Pigeons by Matthew M. Vriends.

It has a little bit about everything including breeds.


----------



## TitanicWreck (Jun 12, 2003)

Trees Gray said:


> One old stand by that everyone seems to have, including me is the pigeon book:
> 
> Pigeons by Matthew M. Vriends.
> 
> It has a little bit about everything including breeds.




Thanks!
I just bought one off Ebay, I cant wait to read it.
I am curious if ferals can be 'adopted', or if they are set in thier ways and like thier independence..They are so used to people they seem partially tame anyway....I would like to have the kind of pigeons that walks around my city- but im not inclined to pigeon-nap any pidgies...I live in a city apartment, but when iu have the bread to have a home in the country, I AM going to raise pigeons...My friends think Im crazy for loving pigeons.

regards


tarn Stephanos


----------



## mr squeaks (Apr 14, 2005)

*My friends too*

thought I was nuts to have a pigeon. But I don't believe in "accidents" and Mr. Squeaks, I am convinced, would not be alive today if I had not found him and brought him home. Everything just seemd to fall into place when I needed help and an Avian Vet. He seems quite healthy and happy with 4 cats and his mate (me) in a l bdrm apartment. The antics between Squeaks and the cats is an endless source of entertainment. They are all teaching me A LOT! 

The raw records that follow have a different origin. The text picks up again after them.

-- ==== Sys2Proof/Tests/Slice0.lean ====
section
/-!
SUPPORT. The model's own tests: well-formedness refuses an ill-formed term for each of its checks, words of each instruction family decode,
and for each statement a state and operands that meet the premises of each of its clauses.
-/
namespace Sys2Proof.Tests
set_option Elab.async false
set_option maxRecDepth 100000
open Sys2Proof Sys2Proof.Machine

/-! ### Helpers -/

def hb0 : PairHb := {
  sec := 0, idx := 0, role := 0, pref := false, sync := false, svc := false, holdup := false, ready := false, req := 0,
  reqIdx := 0, kind := 0, sentSec := 0, sentNs := 0, dev := 0, rck := 0 }
def trec0 : TRec := { code := 0x101, source := 0, sev := 4, flags := 0, sparam := 0, p0 := 0, p1 := 0, at_ := { sec := 0, ns := 0, epoch := 0 }, tq := 0 }
def calErr0 : CalErr := { gNum := 0, gDen := 1, dNum := 0, dDen := 1, oNum := 0, oDen := 1 }
def nonce0 : Nonce := { req := .host, key := 0, revoke := false, expires := 0 }
def fedge0 : FEdge := { ch := 0, rise := true, at_ := { sec := 0, ns := 0, epoch := 0 }, tq := 0, num := 0, buffered := false, output := false }
def qword0 : QWord := { addr := 0, base := 0, width := 4, val := 0 }
/-- An element image and a Lathe image without tables. -/
def img0 : Image := { ver := 1, layout := 7, codeWords := 16384, entry := 0, wcet := 0, expect := 0, claims := [], secs := [], copies := [] }
def limg0 : LImage := {
  ver := 1, turnP := 4, codeWords := 16384, entry := 0, wcet := 0, pages := 4, digest := [], claims := [], secs := [],
  carry := [], timers := [], edges := 64, tables := { bytes := 0, stations := [], rx := [], tx := [], safeMask := [], safeVal := [] } }
/-- Set bit k of a bit vector or a number. -/
def setBitN {n : Nat} (x : BitVec n) (k : Nat) (b : Bool) : BitVec n := if b then x ||| BitVec.ofNat n (2 ^ k) else x &&& ~~~ BitVec.ofNat n (2 ^ k)
def setBitNat (x k : Nat) (b : Bool) : Nat := if b then x ||| 2 ^ k else if x.testBit k then x - 2 ^ k else x

/-- A state in which core k runs at PC 0 of an image. -/
def mkRun (s : State) (k : CoreId) : State :=
  let s := match k with
    | .elem c => s.setElem c.val { s.elem c.val with active := some img0 }
    | .lathe => { s with lathe := { s.lathe with imgs := SMap.set (fun _ => none) s.lathe.imgs s.lthHalf (some limg0) } }
    | .sup _ => s
  s.setCore k.num { Core.init with run := .active }

/-- Whether a core issues w and w takes effect. -/
def runsB (s : State) (k : CoreId) (w : Word) : Bool :=
  decide ((s.core k.num).run = .active) && !s.asleep k && decide ((s.core k.num).pc < s.codeLimit k) && decide (s.fetchUpset k = 0) &&
    decide (wCause k.prof w = none) &&
    (s.budget k).all (fun b => decide (s.issueCycle k w < b)) && (s.core k.num).taken (wPn w) (wPs w)

theorem runs_of {s : State} {k : CoreId} {w : Word} (h : runsB s k w = true) : s.Runs k w := by
  simp only [runsB, Bool.and_eq_true, decide_eq_true_eq, Bool.not_eq_true', Option.all_eq_true] at h
  exact ⟨⟨⟨h.1.1.1.1.1.1, h.1.1.1.1.1.2⟩, h.1.1.1.1.2, h.1.1.1.2, h.1.1.2, fun b hb => h.1.2 b hb⟩, h.2⟩

/-- A GOOSE template of 69 bytes, in supervisor shared memory, and slot i's registers that name it. -/
def tplWords : List Word := [0x1cd0c01, 0x20100, 0x1000000, 0x100b888, 0x3700, 0x2d610000, 0x81410180, 0x1820501, 0x88441,
  0x0, 0x85000000, 0x1860101, 0x1018801, 0xab04018a, 0x1830c, 0x83000183, 0x1830001, 0x0]
def okTpl (s : State) (i : Nat) : State :=
  let s := tplWords.zipIdx.foldl (fun u p => u.wr (sharedKey (4 * p.2)) p.1) s
  (s.wr (Reg.GPUB_ADDR i) 0).wr (Reg.GPUB_LEN i) 69

/-- A boot directory whose SUP and SUP_ALT entries are present, at 0x10_0000. -/
def dirState (s : State) : State :=
  let s := (((s.mwrW 0 0x52494442).mwrW 4 1).mwrW 8 20).mwrW 0x10 0x4000 |>.mwrW 0x14 1 |>.mwrW 0x18 0x4000 |>.mwrW 0x1C 1
  s.mwrW 12 (w32 (crc32 (s.mbs 12 0 ++ s.mbs 160 0x10)))

/-- A valid retained copy A of two pages whose digest is 0. -/
def retState (s : State) (_i : LImage) : State :=
  let a := retAddr 0
  let s := (s.mwrW a 0x54455452).mwrW (a + 4) 2
  let s := s.mwrW (a + 0x44) (w32 (crc32 (s.mbs 1024 (a + 1024))))
  s.mwrW (a + 0x3C) (w32 (crc32 (s.mbs 0x3C a ++ s.mbs 0x100 (a + 0x40))))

When I found out about this site, I posted his story in the STORY section and have been following threads/posts since.

While you will enjoy the book, this site has EVERYTHING you need to know about pigeons. And, if any questions are unusual, someone will know a reference.

Welcome to the world of pigeons and their people!


----------



## TitanicWreck (Jun 12, 2003)

Trees Gray said:


> One old stand by that everyone seems to have, including me is the pigeon book:
> 
> Pigeons by Matthew M. Vriends.
> 
> It has a little bit about everything including breeds.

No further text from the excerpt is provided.